Sometimes, however, he had an attack of weakness, as the result of one of those very peculiar fainting-fits which I am describing. It was always whilst he was reflecting profoundly, with his eyes fixed on some object or other, and brain working at high pressure that the attack came, and he collapsed. At such times he became paler and paler, until the color came back into his cheeks by itself, and by degrees.
Those attacks left him limp and without strength. They robbed him of his fine feeling of confidence, and I heard him complain after one of them, and murmur in a tone of discouragement:
“I’ll never succeed, never!”
Often had I been on the point of asking him about it. That day I made up my mind to do so.
We were drinking our coffee, Lerne seated in an armchair in front of the window, holding his cup in his hand. Our talk was a broken sort of conversation, with longer and longer intervals.
For want of something to talk about, the conversation languished. Gradually it ceased altogether, as a fire goes out for want of fuel.

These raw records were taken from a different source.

-- ==== Sys2Proof/Proofs/CycleEnds.lean ====
section
/-! O12 to O15, O47, O48: how a cycle ends: always with a next state, with the net pc and the tick when it completes, and with nothing but the run state changed when it is fatal (R26, R105, R107, R222). -/

namespace Sys2Proof.Machine

variable {s t : State} {i : Instr}

/-! ## There is always an answer (R91, R110) -/

theorem exec_answers (i : Instr) (s : State) : ∃ t, exec i s = .next t := by
  cases hf : fatalOf s i with
  | some f => exact ⟨_, exec_of_fatalOf_some hf⟩
  | none => exact ⟨_, exec_of_fatalOf_none hf⟩

theorem cycle_answers (s : State) : ∃ t, cycle s = .next t := by
  rcases cycle_cases s with ⟨-, e⟩ | ⟨-, f, -, e⟩ | ⟨-, w, -, e⟩
  · exact ⟨_, e⟩
  · exact ⟨_, e⟩
  · obtain ⟨t, h⟩ := exec_answers (decodeWord w) s
    exact ⟨t, e.trans h⟩

/-- Settles O12: the only answer that is no next state is that of a HALTED core. -/
theorem stepAnswersUnlessHalted : Obligations.StepAnswersUnlessHalted := by
  unfold Obligations.StepAnswersUnlessHalted
  refine ⟨exec_answers, fun s => ?_⟩
  unfold State.notHalted
  rcases step_cases s with ⟨hr, e⟩ | ⟨x, k, hr, -, e⟩ | ⟨x, hr, -, e⟩ | ⟨r, hr, e⟩ <;> rw [e, hr]
  · exact iff_of_true (cycle_answers _) fun _ => nofun
  · exact iff_of_true ⟨_, rfl⟩ fun _ => nofun
  · exact iff_of_true ⟨_, rfl⟩ fun _ => nofun
  · refine iff_of_false ?_ fun h => h r rfl
    rintro ⟨t, ht⟩
    cases ht

/-! ## The run state -/

/-- A completed instruction leaves the run state, but for the wait FX0A issues. -/
theorem run_afterEffect (h : ∀ x, i ≠ .ldVxK x) : (afterEffect s i).run = s.run := by
  cases i with
  | ldVxK x => exact absurd rfl (h x)
  | _ => rfl

/-- All the ends of an instruction's cycle, by the run state it leaves. -/
theorem exec_running_cases (hrun : s.run = .running) (h : exec i s = .next t) :
    (t.run = .running ∧ fatalOf s i = none ∧ (∀ x, i ≠ .ldVxK x) ∧ t = afterEffect s i) ∨
      (∃ x, i = .ldVxK x ∧ t = { s with run := .waitKey x }) ∨
      (∃ f, fatalOf s i = some f ∧ t = s.raise (some (encode i)) f) := by
  rcases exec_next_cases h with ⟨f, hf, ht⟩ | ⟨hf, ht⟩
  · exact .inr (.inr ⟨f, hf, ht⟩)
  · by_cases hk : ∃ x, i = .ldVxK x
    · obtain ⟨x, rfl⟩ := hk
      exact .inr (.inl ⟨x, rfl, ht⟩)
    · rw [not_exists] at hk
      exact .inl ⟨ht ▸ (run_afterEffect hk).trans hrun, hf, hk, ht⟩

/-! ## pc (R26) -/

theorem add_two_add_two (w : Word) : w + 2 + 2 = w + 4 := BitVec.add_assoc w 2 2

/-- pc after a skip and the tail (R120). -/
theorem State.pc_tail_skipIf (s : State) (c : Bool) : ((s.skipIf c).tail false).pc = if c = true then s.pc + 4 else s.pc + 2 := by
  cases c
  · rfl
  · exact add_two_add_two s.pc

theorem pc_afterEffect (h : ∀ x, i ≠ .ldVxK x) : (afterEffect s i).pc = netPc s i := by
  cases i with
  | ldVxK x => exact absurd rfl (h x)
  | jp nnn | call nnn => exact zextAddr_eq_ofNat nnn
  | jpV0 nnn =>
    apply BitVec.eq_of_toNat_eq
    have hsum := toNat_zextAddr_add_zextByte nnn (s.reg 0)
    have hlt := (zextAddr nnn + zextByte (s.reg 0)).isLt
    change (zextAddr nnn + zextByte (s.reg 0)).toNat = _
    rw [netPc, BitVec.toNat_ofNat]
    omega
  | seImm x kk | sneImm x kk | seReg x y | sneReg x y =>
    refine (State.pc_tail_skipIf s _).trans ?_
    simp only [netPc, beq_iff_eq, bne_iff_ne]
  | skp x =>
    refine (State.pc_tail_skipIf s _).trans ?_
    simp only [netPc, keyEq_iff]
  | sknp x =>
    refine (State.pc_tail_skipIf s _).trans ?_
    simp only [netPc, Bool.not_eq_true', ← Bool.not_eq_true, keyEq_iff, ite_not]
  | _ => rfl

/-- Settles O13: by the end of the cycle, the net pc, or the instruction's own address. -/
theorem netProgramCounter : Obligations.NetProgramCounter := by
  unfold Obligations.NetProgramCounter
  intro i s t hrun h
  rcases exec_running_cases hrun h with ⟨ht, -, hk, rfl⟩ | ⟨x, rfl, rfl⟩ | ⟨f, -, rfl⟩
  · exact ⟨fun _ => pc_afterEffect hk, fun hn => absurd ht hn⟩
  · exact ⟨nofun, fun _ => rfl⟩
  · exact ⟨nofun, fun _ => rfl⟩

/-! ## The timers (R101, R105, R205, R206) -/

theorem st_afterEffect (s : State) (i : Instr) : (∀ x, i ≠ .ldVxK x) →
    (afterEffect s i).st = ticked (match i with | .ldStVx x => s.reg x | _ => s.st) := by
  intro h
  rw [← soundTick_eq_ticked]
  cases i with
  | ldVxK x => exact absurd rfl (h x)
  | _ => rfl

theorem dt_afterEffect (s : State) (i : Instr) :
    (afterEffect s i).dt = match i with | .ldDtVx x => s.reg x | _ => s.dt := by
  cases i <;> rfl

theorem exec_st_of_not_running (hrun : s.run = .running) (h : exec i s = .next t) (ht : t.run ≠ .running) : t.st = s.st := by
  rcases exec_running_cases hrun h with ⟨hr, -⟩ | ⟨x, rfl, rfl⟩ | ⟨f, -, rfl⟩
  · exact absurd hr ht
  · rfl
  · rfl

theorem step_st_of_not_running (hrun : s.run = .running) (h : step s = .next t) (ht : t.run ≠ .running) : t.st = s.st := by
  rcases step_next_of_running hrun h with ⟨-, rfl⟩ | ⟨-, f, -, rfl⟩ | ⟨-, w, -, hexec⟩
  · rfl
  · rfl
  · exact exec_st_of_not_running (s := s.takeHostInput) hrun hexec ht

theorem step_of_running (hrun : s.run = .running) : step s = cycle s.takeHostInput := by
  unfold step
  rw [hrun]

/-- A stall counts DT down and nothing else (R101). -/
theorem step_of_stall (hrun : s.run = .running) (hdt : s.dt ≠ 0) : step s = .next { s.takeHostInput with dt := s.dt - 1 } := by
  rw [step_of_running hrun]
  exact if_neg hdt

/-- Settles O14: the tick is the tail's and the delivered key's; no other end of a cycle has one. -/
theorem soundTimerTicksAfterEachInstruction : Obligations.SoundTimerTicksAfterEachInstruction := by
  unfold Obligations.SoundTimerTicksAfterEachInstruction
  refine ⟨fun i s t hrun h ht => ?_, fun i s t => exec_st_of_not_running, fun s t => step_st_of_not_running,
    fun s t hrun hdt h => ?_, fun s t x hrun h => ?_⟩
  · rcases exec_running_cases hrun h with ⟨-, -, hk, rfl⟩ | ⟨x, rfl, rfl⟩ | ⟨f, -, rfl⟩
    · exact st_afterEffect s i hk
    · cases ht
    · cases ht
  · cases (step_of_stall hrun hdt).symm.trans h
    rfl
  · rcases step_next_of_waitKey hrun h with ⟨k, -, rfl⟩ | ⟨-, rfl⟩
    · exact ⟨fun _ => soundTick_eq_ticked s.st, fun hn => absurd rfl hn⟩
    · exact ⟨fun hr => (nomatch hrun.symm.trans hr), fun _ => rfl⟩

/-! ## DT -/

/-- The bytes at pc as the statements read them, and the word the cycle fetches (R102). -/
theorem fetch_eq_ok {w : Word} (h : s.fetch = .ok w) :
    decode [s.byteAt s.pc.toNat, s.byteAt (s.pc.toNat + 1)] = .ok (decodeWord w, []) := by
  rcases State.fetch_cases s with ⟨-, e⟩ | ⟨-, e⟩ | ⟨-, -, e⟩
  · cases e.symm.trans h
  · cases e.symm.trans h
  · cases e.symm.trans h
    exact decode_two _ _ _

theorem exec_dt (h : exec i s = .next t) : t.dt = s.dt ∨ ∃ x, i = .ldDtVx x ∧ t.dt = s.reg x := by
  rcases exec_next_cases h with ⟨f, -, rfl⟩ | ⟨-, rfl⟩
  · exact .inl rfl
  · have hdt := dt_afterEffect s i
    cases i with
    | ldDtVx x => exact .inr ⟨x, rfl, hdt⟩
    | _ => exact .inl hdt

/-- A stall takes one from DT as a number: it is not 0 (R101). -/
theorem toNat_sub_one_add_one {b : Byte} (h : b ≠ 0) : (b - 1).toNat + 1 = b.toNat := by
  have hpos : b.toNat ≠ 0 := fun h0 => h (BitVec.eq_of_toNat_eq h0)
  have hlt := b.isLt
  have hone : (1 : Byte).toNat = 1 := rfl
  rw [BitVec.toNat_sub, hone]
  omega

/-- Settles O15: by the end of the cycle; a fetch fault and a key wait leave DT, and only FX15 writes it. -/
theorem delayTimerChangesOnlyByStallOrFX15 : Obligations.DelayTimerChangesOnlyByStallOrFX15 := by
  unfold Obligations.DelayTimerChangesOnlyByStallOrFX15
  refine ⟨fun i s t h => ?_, fun s t h hrun hdt => ?_, fun s t h hrun hdt => ?_, fun s t x h hrun => ?_⟩
  · rcases exec_next_cases h with ⟨f, hf, rfl⟩ | ⟨-, rfl⟩
    · cases i with
      | ldDtVx x => cases hf
      | _ => rfl
    · exact dt_afterEffect s i
  · cases (step_of_stall hrun hdt).symm.trans h
    exact toNat_sub_one_add_one hdt
  · rcases step_next_of_running hrun h with ⟨hn, -⟩ | ⟨-, f, -, rfl⟩ | ⟨-, w, hw, hexec⟩
    · exact absurd hdt hn
    · exact .inl hdt
    · rcases exec_dt hexec with ht | ⟨x, hx, ht⟩
      · exact .inl (ht.trans hdt)
      · exact .inr ⟨x, hx ▸ fetch_eq_ok hw, ht⟩
  · rcases step_next_of_waitKey hrun h with ⟨k, -, rfl⟩ | ⟨-, rfl⟩ <;> rfl

/-! ## Fatal conditions (R107, R221 to R225) -/

theorem exec_halted_cases {r : FaultRecord} (hrun : s.run = .running) (h : exec i s = .next t) (ht : t.run = .halted r) :
    ∃ f, fatalOf s i = some f ∧ t = s.raise (some (encode i)) f ∧
      r = { cause := f.cause, pc := some s.pc, word := some (encode i), addr := f.addr } := by
  rcases exec_running_cases hrun h with ⟨hr, -⟩ | ⟨x, rfl, rfl⟩ | ⟨f, hf, rfl⟩
  · cases hr.symm.trans ht
  · cases ht
  · exact ⟨f, hf, rfl, (RunState.halted.inj ht).symm⟩

/-- Settles O47: taking a fatal condition writes the run state alone, in a meaning and in a fetch. -/
theorem fatalConditionsArePrecise : Obligations.FatalConditionsArePrecise := by
  unfold Obligations.FatalConditionsArePrecise
  refine ⟨fun i s t r hrun h ht => ?_, fun s t r h ht => ?_⟩
  · obtain ⟨f, -, rfl, rfl⟩ := exec_halted_cases hrun h ht
    exact ⟨rfl, rfl, rfl⟩
  · rcases step_next_cases h with
      ⟨hr, -, rfl⟩ | ⟨hr, hd, f, -, rfl⟩ | ⟨hr, hd, w, -, hexec⟩ | ⟨x, k, -, -, rfl⟩ | ⟨x, hr, -, rfl⟩
    · cases hr.symm.trans ht
    · cases ht
      exact ⟨rfl, rfl, hr, hd⟩
    · obtain ⟨f, -, rfl, rfl⟩ := exec_halted_cases (s := s.takeHostInput) hr hexec ht
      exact ⟨rfl, rfl, hr, hd⟩
    · cases ht
    · cases hr.symm.trans ht

/-- All that a block of writes can raise (R222). -/
theorem fatal_of_checkWrite {n : Nat} (hn : n ≠ 0) {f : Fatal} (h : firstFailure checkWrite (dataAddrs s n) = some f) :
    (f = { cause := .fontWrite, addr := some s.index.toNat } ∧ s.index.toNat < 0x050) ∨
      (f = { cause := .memBounds, addr := some (max s.index.toNat 0x1000) } ∧ 0x1000 < s.index.toNat + n) := by
  rcases checkWrite_block s hn with ⟨-, -, e⟩ | ⟨hlt, e⟩ | ⟨hlt, e⟩ <;> cases e.symm.trans h
  · exact .inl ⟨rfl, hlt⟩
  · exact .inr ⟨rfl, hlt⟩

/-- All that a block of reads can raise (R222). -/
theorem fatal_of_checkRead {n : Nat} {f : Fatal} (h : firstFailure checkRead (dataAddrs s n) = some f) :
    f = { cause := .memBounds, addr := some (max s.index.toNat 0x1000) } ∧ 0x1000 < s.index.toNat + n := by
  rcases checkRead_block s n with ⟨-, e⟩ | ⟨-, hlt, e⟩ <;> cases e.symm.trans h
  exact ⟨rfl, hlt⟩

/-- Settles O48: the instructions that meet a fatal condition, by the check each of them makes. -/
theorem causesByInstruction : Obligations.CausesByInstruction := by
  unfold Obligations.CausesByInstruction
  intro i s t r hrun h ht
  obtain ⟨f, hf, -, rfl⟩ := exec_halted_cases hrun h ht
  cases i with
  | call nnn =>
    by_cases hl : s.stack.length < 16
    · simp [fatalOf, hl] at hf
    · obtain rfl := Option.some.inj ((if_neg hl).symm.trans hf)
      exact .inl ⟨rfl, rfl, rfl, Nat.not_lt.1 hl⟩
  | ret =>
    by_cases hs : s.stack = []
    · obtain rfl := Option.some.inj ((if_pos hs).symm.trans hf)
      exact .inr (.inl ⟨rfl, rfl, rfl, hs⟩)
    · simp [fatalOf, hs] at hf
  | ldBcd x =>
    rcases fatal_of_checkWrite (by omega) hf with ⟨rfl, hi⟩ | ⟨rfl, hi⟩
    · exact .inr (.inr (.inl ⟨rfl, .inl rfl, hi, rfl⟩))
    · exact .inr (.inr (.inr ⟨rfl, .inl rfl, hi, rfl⟩))
  | ldMemVx x =>
    rcases fatal_of_checkWrite (by omega) hf with ⟨rfl, hi⟩ | ⟨rfl, hi⟩
    · exact .inr (.inr (.inl ⟨rfl, .inr rfl, hi, rfl⟩))
    · exact .inr (.inr (.inr ⟨rfl, .inr (.inl rfl), hi, rfl⟩))
  | ldVxMem x =>
    obtain ⟨rfl, hi⟩ := fatal_of_checkRead hf
    exact .inr (.inr (.inr ⟨rfl, .inr (.inr (.inl rfl)), hi, rfl⟩))
  | drw x y n =>
    obtain ⟨rfl, hi⟩ := fatal_of_checkRead hf
    exact .inr (.inr (.inr ⟨rfl, .inr (.inr (.inr rfl)), hi, rfl⟩))
  | _ => cases hf

end Sys2Proof.Machine
end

The clock struck, and one saw the woodcutters going to their work, with their axes over their shoulder. They brought before my mind a picture of ragged lictors going to carry out an execution of trees.
Which amongst my old comrades would perish to-day—this beech, or that chestnut? I saw them from my window, clothed in all the yellows of autumn, from the deepest copper to the palest gold, each showing its dark touch of shade, or its reddish light amongst those various yellows.
The firs were beginning to get black. Leaves were falling here and there as seemed good to themselves, for there was no breeze.